■ **WORK TO BE COMPLETED**: Starting at the line with "(s.srcEnded = true → step" and going on through the line with "but a reset;", reproduce each line in the records below exactly and nothing more.

*** STUDY MATERIAL ***

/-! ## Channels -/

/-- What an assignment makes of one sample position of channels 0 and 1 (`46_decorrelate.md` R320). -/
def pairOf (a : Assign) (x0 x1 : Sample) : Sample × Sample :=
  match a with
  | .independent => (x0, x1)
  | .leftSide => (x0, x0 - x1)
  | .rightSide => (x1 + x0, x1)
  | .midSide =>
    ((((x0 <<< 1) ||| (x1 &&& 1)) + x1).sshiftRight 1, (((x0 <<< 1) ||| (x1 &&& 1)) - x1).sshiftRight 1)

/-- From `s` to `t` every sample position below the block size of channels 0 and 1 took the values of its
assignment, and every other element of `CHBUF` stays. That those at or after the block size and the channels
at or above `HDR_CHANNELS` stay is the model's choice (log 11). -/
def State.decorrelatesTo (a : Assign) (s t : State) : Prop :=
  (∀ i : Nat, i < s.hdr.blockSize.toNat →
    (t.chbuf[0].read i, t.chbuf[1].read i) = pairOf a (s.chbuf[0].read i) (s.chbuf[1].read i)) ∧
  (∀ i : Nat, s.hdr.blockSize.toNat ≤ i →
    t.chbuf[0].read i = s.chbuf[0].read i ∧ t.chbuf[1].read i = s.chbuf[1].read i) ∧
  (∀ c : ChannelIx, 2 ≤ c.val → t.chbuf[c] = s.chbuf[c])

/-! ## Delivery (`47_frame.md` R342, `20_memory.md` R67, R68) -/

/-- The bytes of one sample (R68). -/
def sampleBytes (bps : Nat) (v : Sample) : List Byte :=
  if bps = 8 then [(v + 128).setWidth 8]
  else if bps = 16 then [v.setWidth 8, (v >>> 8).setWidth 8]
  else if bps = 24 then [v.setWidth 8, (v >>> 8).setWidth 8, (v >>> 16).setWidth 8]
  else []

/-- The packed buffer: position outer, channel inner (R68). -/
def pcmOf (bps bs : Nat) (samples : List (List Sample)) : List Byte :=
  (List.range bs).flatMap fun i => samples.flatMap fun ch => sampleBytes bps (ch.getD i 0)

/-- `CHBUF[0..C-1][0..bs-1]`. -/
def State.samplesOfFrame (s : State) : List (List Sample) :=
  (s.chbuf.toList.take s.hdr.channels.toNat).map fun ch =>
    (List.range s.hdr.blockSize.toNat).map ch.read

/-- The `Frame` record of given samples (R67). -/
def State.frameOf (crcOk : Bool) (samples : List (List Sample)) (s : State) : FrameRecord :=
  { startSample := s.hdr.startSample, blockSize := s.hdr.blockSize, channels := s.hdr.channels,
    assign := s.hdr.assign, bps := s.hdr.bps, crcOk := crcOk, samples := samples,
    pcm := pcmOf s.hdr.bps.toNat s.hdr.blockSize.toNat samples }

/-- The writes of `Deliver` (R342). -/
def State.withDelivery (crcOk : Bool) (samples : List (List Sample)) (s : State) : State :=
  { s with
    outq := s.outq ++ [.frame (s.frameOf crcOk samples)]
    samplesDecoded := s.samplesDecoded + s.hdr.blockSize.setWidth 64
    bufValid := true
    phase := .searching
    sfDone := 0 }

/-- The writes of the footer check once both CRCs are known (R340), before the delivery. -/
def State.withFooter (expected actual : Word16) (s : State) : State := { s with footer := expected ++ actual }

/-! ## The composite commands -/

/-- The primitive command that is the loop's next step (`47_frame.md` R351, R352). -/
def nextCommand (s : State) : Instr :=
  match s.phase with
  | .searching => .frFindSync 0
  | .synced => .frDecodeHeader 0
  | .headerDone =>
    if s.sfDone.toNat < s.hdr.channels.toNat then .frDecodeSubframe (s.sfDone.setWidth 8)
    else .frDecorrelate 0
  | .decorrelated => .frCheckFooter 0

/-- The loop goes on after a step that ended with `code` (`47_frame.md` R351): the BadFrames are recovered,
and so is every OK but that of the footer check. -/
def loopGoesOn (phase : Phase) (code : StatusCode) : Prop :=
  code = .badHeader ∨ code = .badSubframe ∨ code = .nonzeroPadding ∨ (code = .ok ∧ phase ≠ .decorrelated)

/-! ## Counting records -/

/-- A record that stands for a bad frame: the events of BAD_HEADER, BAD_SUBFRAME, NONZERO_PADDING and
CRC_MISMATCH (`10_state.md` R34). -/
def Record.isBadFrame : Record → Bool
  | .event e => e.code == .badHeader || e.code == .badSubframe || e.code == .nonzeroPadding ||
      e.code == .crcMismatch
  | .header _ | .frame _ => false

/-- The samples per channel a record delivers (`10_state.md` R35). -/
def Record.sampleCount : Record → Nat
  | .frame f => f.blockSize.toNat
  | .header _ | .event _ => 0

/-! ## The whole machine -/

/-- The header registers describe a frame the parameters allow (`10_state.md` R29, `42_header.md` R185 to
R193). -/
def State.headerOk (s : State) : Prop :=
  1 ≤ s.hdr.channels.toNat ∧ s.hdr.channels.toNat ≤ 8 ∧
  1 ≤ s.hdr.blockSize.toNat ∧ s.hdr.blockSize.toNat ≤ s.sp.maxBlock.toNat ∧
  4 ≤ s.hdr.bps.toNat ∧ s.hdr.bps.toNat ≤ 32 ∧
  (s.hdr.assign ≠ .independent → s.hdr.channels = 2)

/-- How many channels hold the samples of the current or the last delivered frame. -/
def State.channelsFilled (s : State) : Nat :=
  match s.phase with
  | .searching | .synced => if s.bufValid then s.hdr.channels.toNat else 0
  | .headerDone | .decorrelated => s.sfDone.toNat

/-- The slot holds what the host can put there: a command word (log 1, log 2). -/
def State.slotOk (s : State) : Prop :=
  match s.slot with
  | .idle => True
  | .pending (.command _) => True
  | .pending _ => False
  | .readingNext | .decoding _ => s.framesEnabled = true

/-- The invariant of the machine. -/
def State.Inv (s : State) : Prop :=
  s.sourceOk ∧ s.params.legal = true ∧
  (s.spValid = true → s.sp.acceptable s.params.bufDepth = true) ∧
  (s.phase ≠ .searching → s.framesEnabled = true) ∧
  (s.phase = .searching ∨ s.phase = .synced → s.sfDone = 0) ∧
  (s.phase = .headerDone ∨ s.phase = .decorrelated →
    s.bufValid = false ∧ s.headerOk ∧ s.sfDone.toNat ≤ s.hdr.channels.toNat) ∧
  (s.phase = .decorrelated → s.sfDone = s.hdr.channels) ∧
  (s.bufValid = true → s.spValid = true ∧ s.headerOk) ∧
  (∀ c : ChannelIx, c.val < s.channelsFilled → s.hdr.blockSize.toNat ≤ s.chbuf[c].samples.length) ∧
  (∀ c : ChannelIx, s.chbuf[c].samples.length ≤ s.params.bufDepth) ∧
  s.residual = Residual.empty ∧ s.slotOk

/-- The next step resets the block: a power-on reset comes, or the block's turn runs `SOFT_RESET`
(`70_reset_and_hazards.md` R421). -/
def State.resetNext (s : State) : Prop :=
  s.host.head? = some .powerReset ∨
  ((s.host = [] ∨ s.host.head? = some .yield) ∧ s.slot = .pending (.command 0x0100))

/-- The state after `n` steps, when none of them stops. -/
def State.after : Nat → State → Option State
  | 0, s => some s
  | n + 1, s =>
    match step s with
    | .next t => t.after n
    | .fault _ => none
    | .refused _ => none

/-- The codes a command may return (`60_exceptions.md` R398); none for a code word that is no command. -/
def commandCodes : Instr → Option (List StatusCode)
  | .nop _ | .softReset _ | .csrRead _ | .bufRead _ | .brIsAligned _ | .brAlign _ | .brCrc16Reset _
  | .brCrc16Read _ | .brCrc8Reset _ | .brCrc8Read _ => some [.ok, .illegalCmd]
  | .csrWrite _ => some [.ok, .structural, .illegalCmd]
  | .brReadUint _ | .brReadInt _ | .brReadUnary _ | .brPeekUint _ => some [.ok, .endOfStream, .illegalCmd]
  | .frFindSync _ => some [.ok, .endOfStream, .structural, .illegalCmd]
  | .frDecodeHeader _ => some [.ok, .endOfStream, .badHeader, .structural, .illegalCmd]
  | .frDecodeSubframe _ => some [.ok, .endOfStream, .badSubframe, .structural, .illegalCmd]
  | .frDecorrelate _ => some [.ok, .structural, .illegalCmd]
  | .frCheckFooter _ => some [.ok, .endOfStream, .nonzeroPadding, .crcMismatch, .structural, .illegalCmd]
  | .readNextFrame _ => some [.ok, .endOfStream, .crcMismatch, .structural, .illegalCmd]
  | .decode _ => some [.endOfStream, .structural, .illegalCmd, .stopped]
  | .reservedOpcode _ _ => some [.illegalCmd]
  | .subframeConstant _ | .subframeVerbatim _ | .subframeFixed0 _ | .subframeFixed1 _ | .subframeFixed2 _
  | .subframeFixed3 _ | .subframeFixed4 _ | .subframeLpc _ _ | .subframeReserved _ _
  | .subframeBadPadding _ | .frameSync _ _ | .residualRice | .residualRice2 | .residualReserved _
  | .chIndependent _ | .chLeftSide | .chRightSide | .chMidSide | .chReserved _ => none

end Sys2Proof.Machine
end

***
*** STUDY MATERIAL ***

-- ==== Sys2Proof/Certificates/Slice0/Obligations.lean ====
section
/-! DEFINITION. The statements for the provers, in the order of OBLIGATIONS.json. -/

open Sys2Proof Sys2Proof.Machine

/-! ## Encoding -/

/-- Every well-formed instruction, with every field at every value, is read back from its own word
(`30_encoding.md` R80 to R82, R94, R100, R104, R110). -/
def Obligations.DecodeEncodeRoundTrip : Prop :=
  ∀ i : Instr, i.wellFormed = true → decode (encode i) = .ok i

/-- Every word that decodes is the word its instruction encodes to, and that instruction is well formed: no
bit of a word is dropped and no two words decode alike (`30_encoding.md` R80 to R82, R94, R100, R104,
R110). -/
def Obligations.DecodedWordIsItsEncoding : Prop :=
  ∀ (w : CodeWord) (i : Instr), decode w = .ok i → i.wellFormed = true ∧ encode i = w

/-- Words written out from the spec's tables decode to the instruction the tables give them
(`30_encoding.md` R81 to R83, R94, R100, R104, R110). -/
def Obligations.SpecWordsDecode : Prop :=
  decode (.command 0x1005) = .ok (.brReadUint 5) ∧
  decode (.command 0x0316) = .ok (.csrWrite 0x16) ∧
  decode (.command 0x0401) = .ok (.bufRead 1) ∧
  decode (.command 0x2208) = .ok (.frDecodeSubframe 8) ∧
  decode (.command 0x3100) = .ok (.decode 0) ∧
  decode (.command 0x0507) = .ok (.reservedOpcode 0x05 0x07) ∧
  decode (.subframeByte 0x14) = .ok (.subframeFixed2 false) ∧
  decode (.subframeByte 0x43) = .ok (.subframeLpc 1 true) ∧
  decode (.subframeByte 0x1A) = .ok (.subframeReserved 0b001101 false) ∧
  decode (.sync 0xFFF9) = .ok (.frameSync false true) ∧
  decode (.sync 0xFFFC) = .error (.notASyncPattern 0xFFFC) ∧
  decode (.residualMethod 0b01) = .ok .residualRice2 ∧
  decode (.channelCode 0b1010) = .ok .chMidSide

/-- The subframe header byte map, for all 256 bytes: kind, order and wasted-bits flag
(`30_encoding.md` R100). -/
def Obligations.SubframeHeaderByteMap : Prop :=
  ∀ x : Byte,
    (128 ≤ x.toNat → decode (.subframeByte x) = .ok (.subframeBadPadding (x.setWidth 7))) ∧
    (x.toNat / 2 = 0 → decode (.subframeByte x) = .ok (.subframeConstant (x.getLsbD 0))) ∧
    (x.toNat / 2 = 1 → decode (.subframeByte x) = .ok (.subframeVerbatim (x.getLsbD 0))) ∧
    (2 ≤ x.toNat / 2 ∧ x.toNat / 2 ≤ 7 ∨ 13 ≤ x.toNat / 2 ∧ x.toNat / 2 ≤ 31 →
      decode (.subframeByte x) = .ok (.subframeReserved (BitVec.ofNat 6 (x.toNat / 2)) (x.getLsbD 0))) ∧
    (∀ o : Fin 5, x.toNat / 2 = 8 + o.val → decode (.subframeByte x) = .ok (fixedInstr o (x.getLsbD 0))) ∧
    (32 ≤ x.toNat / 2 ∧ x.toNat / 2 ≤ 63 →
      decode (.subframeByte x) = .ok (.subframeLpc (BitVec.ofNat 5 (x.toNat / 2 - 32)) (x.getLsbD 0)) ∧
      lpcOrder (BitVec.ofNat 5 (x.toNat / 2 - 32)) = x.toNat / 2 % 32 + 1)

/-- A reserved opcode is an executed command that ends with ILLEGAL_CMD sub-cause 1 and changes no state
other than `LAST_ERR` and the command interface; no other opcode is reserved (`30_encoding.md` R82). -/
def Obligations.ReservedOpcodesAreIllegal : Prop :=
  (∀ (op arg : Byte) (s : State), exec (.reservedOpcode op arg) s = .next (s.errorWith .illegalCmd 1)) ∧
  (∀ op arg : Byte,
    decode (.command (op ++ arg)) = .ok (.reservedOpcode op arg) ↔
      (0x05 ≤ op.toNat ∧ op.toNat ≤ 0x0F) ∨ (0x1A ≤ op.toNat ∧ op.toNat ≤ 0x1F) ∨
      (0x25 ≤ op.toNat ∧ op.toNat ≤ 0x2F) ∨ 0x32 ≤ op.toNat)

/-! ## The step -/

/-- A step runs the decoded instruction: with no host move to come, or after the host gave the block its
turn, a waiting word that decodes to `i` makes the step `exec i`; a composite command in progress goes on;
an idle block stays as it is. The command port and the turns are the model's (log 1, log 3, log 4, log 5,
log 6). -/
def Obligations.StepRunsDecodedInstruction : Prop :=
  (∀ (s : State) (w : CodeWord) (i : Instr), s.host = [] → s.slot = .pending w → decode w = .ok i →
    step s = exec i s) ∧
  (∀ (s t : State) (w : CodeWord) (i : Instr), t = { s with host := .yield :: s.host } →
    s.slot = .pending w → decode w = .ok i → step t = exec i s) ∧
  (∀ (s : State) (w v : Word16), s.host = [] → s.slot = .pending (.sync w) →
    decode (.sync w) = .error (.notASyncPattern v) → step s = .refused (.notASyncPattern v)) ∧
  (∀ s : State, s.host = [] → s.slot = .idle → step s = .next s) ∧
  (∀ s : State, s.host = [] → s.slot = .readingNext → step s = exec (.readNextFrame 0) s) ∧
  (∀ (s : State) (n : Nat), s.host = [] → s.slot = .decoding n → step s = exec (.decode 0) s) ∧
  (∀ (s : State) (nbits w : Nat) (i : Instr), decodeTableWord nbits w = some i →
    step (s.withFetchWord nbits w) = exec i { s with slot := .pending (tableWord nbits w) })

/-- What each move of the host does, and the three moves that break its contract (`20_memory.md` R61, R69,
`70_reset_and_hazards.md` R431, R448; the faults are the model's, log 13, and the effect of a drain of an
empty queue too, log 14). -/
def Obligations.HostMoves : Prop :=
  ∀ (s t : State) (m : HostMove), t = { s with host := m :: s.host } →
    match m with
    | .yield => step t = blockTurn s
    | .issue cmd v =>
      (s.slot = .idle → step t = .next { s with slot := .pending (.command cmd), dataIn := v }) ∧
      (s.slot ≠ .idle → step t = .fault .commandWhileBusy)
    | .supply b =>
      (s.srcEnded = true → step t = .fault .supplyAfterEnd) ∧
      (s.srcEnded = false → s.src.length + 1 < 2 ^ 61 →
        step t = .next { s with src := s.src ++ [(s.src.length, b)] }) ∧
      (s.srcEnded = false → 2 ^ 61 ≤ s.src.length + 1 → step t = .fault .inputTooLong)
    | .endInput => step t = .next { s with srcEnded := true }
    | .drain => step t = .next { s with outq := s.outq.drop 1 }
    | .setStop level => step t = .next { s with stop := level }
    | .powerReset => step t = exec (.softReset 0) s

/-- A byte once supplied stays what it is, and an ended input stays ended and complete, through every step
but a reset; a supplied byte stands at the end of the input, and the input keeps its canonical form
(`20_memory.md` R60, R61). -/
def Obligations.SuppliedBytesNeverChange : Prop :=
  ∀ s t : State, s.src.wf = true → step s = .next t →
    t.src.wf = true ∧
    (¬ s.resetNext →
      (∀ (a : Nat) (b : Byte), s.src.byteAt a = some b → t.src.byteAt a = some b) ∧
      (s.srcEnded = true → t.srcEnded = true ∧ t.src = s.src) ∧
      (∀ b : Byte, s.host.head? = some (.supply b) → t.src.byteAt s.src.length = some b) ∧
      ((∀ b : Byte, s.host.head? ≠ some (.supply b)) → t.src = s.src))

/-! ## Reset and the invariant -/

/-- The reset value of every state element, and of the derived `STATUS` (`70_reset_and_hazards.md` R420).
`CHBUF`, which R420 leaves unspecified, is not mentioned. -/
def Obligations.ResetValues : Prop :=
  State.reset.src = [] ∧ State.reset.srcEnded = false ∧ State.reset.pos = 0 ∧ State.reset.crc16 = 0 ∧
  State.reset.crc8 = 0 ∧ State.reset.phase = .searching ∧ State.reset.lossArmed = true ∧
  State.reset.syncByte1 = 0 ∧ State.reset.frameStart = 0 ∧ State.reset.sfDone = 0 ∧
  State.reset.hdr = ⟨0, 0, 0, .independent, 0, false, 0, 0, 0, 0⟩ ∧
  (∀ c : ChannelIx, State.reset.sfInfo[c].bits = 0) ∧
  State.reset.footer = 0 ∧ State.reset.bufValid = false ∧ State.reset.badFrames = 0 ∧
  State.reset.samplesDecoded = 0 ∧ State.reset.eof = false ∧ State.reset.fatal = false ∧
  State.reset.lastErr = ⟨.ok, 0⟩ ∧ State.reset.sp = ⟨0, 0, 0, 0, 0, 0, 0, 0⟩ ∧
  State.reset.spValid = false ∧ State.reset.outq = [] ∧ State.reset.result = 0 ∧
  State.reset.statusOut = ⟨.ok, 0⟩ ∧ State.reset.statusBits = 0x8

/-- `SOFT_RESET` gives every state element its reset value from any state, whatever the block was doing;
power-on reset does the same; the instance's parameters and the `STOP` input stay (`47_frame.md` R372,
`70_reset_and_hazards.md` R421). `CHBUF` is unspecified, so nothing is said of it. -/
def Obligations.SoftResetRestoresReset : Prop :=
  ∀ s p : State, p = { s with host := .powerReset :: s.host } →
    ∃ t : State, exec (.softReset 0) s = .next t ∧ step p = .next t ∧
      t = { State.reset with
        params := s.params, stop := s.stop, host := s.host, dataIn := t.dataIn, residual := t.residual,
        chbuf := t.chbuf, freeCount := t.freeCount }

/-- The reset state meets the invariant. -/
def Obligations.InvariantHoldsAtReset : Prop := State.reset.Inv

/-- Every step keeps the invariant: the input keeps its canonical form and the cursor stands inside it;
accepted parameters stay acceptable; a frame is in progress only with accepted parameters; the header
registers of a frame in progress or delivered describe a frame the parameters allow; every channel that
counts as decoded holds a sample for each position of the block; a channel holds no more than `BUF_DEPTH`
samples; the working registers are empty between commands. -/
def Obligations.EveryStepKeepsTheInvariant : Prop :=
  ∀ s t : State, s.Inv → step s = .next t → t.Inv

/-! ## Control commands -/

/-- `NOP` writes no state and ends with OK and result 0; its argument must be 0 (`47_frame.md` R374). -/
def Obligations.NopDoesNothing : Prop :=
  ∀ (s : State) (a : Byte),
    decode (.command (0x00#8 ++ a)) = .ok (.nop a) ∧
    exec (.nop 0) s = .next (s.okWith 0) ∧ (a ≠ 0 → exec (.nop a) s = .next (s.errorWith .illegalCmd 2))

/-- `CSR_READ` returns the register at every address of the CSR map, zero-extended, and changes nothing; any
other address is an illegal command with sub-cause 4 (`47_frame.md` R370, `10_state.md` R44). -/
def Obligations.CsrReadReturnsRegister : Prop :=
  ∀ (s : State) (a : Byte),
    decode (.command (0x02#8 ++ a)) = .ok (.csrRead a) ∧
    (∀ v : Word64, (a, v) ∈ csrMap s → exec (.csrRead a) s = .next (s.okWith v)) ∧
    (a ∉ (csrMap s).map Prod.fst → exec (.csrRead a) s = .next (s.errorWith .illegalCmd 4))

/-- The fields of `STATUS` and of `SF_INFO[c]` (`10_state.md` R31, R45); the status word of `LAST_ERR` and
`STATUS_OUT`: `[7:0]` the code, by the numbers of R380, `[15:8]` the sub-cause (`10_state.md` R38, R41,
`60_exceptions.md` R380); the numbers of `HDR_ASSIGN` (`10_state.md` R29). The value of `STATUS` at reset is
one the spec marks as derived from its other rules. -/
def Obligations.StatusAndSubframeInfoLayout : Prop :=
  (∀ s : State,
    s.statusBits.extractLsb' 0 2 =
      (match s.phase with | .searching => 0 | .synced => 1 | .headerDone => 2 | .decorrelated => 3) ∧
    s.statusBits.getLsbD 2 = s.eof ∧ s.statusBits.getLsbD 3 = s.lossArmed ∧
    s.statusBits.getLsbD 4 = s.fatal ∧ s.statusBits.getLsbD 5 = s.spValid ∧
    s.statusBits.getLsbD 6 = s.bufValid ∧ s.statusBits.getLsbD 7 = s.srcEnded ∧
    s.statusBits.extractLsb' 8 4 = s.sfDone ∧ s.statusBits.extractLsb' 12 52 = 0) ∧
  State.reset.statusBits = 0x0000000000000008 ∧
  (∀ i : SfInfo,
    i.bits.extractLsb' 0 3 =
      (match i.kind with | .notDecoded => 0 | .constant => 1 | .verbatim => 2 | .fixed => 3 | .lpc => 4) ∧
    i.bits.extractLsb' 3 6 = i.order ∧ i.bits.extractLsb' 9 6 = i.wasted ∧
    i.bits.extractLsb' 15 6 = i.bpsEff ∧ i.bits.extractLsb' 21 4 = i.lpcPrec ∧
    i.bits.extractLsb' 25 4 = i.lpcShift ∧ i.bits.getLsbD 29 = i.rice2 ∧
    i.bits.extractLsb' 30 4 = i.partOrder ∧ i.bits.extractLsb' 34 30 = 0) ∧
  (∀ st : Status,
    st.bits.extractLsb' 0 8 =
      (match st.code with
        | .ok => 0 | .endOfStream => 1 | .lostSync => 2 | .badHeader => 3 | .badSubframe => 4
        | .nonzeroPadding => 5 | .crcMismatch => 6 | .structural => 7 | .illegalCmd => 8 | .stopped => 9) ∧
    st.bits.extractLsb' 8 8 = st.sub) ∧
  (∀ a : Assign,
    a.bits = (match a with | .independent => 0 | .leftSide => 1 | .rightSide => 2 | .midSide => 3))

***
*** STUDY MATERIAL ***

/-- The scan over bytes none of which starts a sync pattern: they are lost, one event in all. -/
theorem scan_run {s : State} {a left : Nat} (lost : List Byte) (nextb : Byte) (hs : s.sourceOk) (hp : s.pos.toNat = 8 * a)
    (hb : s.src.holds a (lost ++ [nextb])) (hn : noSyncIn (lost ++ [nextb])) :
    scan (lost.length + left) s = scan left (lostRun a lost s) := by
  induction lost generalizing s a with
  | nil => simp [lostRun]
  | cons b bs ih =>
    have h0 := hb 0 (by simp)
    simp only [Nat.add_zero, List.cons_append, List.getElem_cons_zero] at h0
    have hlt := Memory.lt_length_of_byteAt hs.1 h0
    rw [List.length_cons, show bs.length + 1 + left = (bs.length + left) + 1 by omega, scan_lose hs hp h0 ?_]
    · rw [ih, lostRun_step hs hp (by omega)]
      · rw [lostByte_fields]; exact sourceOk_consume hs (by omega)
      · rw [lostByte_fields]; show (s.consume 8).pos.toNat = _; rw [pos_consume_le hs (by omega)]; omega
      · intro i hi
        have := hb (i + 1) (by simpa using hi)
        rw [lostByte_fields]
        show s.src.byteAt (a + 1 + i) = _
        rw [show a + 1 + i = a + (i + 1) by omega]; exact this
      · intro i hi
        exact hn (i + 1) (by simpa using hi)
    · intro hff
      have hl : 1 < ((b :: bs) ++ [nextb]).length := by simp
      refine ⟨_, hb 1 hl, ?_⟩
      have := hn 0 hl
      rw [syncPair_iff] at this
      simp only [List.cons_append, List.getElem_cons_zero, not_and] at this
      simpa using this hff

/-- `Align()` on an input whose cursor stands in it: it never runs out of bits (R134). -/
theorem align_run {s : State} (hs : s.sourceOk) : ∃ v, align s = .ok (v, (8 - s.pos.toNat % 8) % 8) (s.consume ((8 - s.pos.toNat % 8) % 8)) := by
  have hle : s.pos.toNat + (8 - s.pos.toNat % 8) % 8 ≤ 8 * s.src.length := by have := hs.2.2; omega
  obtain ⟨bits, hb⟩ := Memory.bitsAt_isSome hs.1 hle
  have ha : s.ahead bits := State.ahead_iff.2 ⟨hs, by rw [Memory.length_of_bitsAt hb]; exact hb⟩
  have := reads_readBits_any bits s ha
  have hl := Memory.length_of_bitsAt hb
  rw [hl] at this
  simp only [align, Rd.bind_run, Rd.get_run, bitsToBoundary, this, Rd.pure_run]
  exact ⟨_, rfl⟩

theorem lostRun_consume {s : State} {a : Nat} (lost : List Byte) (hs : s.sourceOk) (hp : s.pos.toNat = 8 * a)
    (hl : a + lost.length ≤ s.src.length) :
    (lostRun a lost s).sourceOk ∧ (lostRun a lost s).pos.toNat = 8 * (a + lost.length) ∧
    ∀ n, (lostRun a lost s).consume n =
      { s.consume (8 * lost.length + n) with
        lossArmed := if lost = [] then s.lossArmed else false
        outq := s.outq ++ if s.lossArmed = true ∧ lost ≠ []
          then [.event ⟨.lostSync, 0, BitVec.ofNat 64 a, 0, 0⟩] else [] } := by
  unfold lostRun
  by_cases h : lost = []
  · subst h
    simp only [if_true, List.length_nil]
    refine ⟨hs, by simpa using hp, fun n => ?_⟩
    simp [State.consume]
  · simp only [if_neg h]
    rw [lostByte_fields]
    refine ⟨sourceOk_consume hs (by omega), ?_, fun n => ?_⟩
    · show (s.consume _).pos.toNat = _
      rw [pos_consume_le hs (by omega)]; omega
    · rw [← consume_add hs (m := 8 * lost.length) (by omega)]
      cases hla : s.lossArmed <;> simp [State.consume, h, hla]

***

■ **ANSWER TO THE PROBLEM**:
      (s.srcEnded = true → step t = .fault .supplyAfterEnd) ∧
      (s.srcEnded = false → s.src.length + 1 < 2 ^ 61 →
        step t = .next { s with src := s.src ++ [(s.src.length, b)] }) ∧
      (s.srcEnded = false → 2 ^ 61 ≤ s.src.length + 1 → step t = .fault .inputTooLong)
    | .endInput => step t = .next { s with srcEnded := true }
    | .drain => step t = .next { s with outq := s.outq.drop 1 }
    | .setStop level => step t = .next { s with stop := level }
    | .powerReset => step t = exec (.softReset 0) s

/-- A byte once supplied stays what it is, and an ended input stays ended and complete, through every step
but a reset; a supplied byte stands at the end of the input, and the input keeps its canonical form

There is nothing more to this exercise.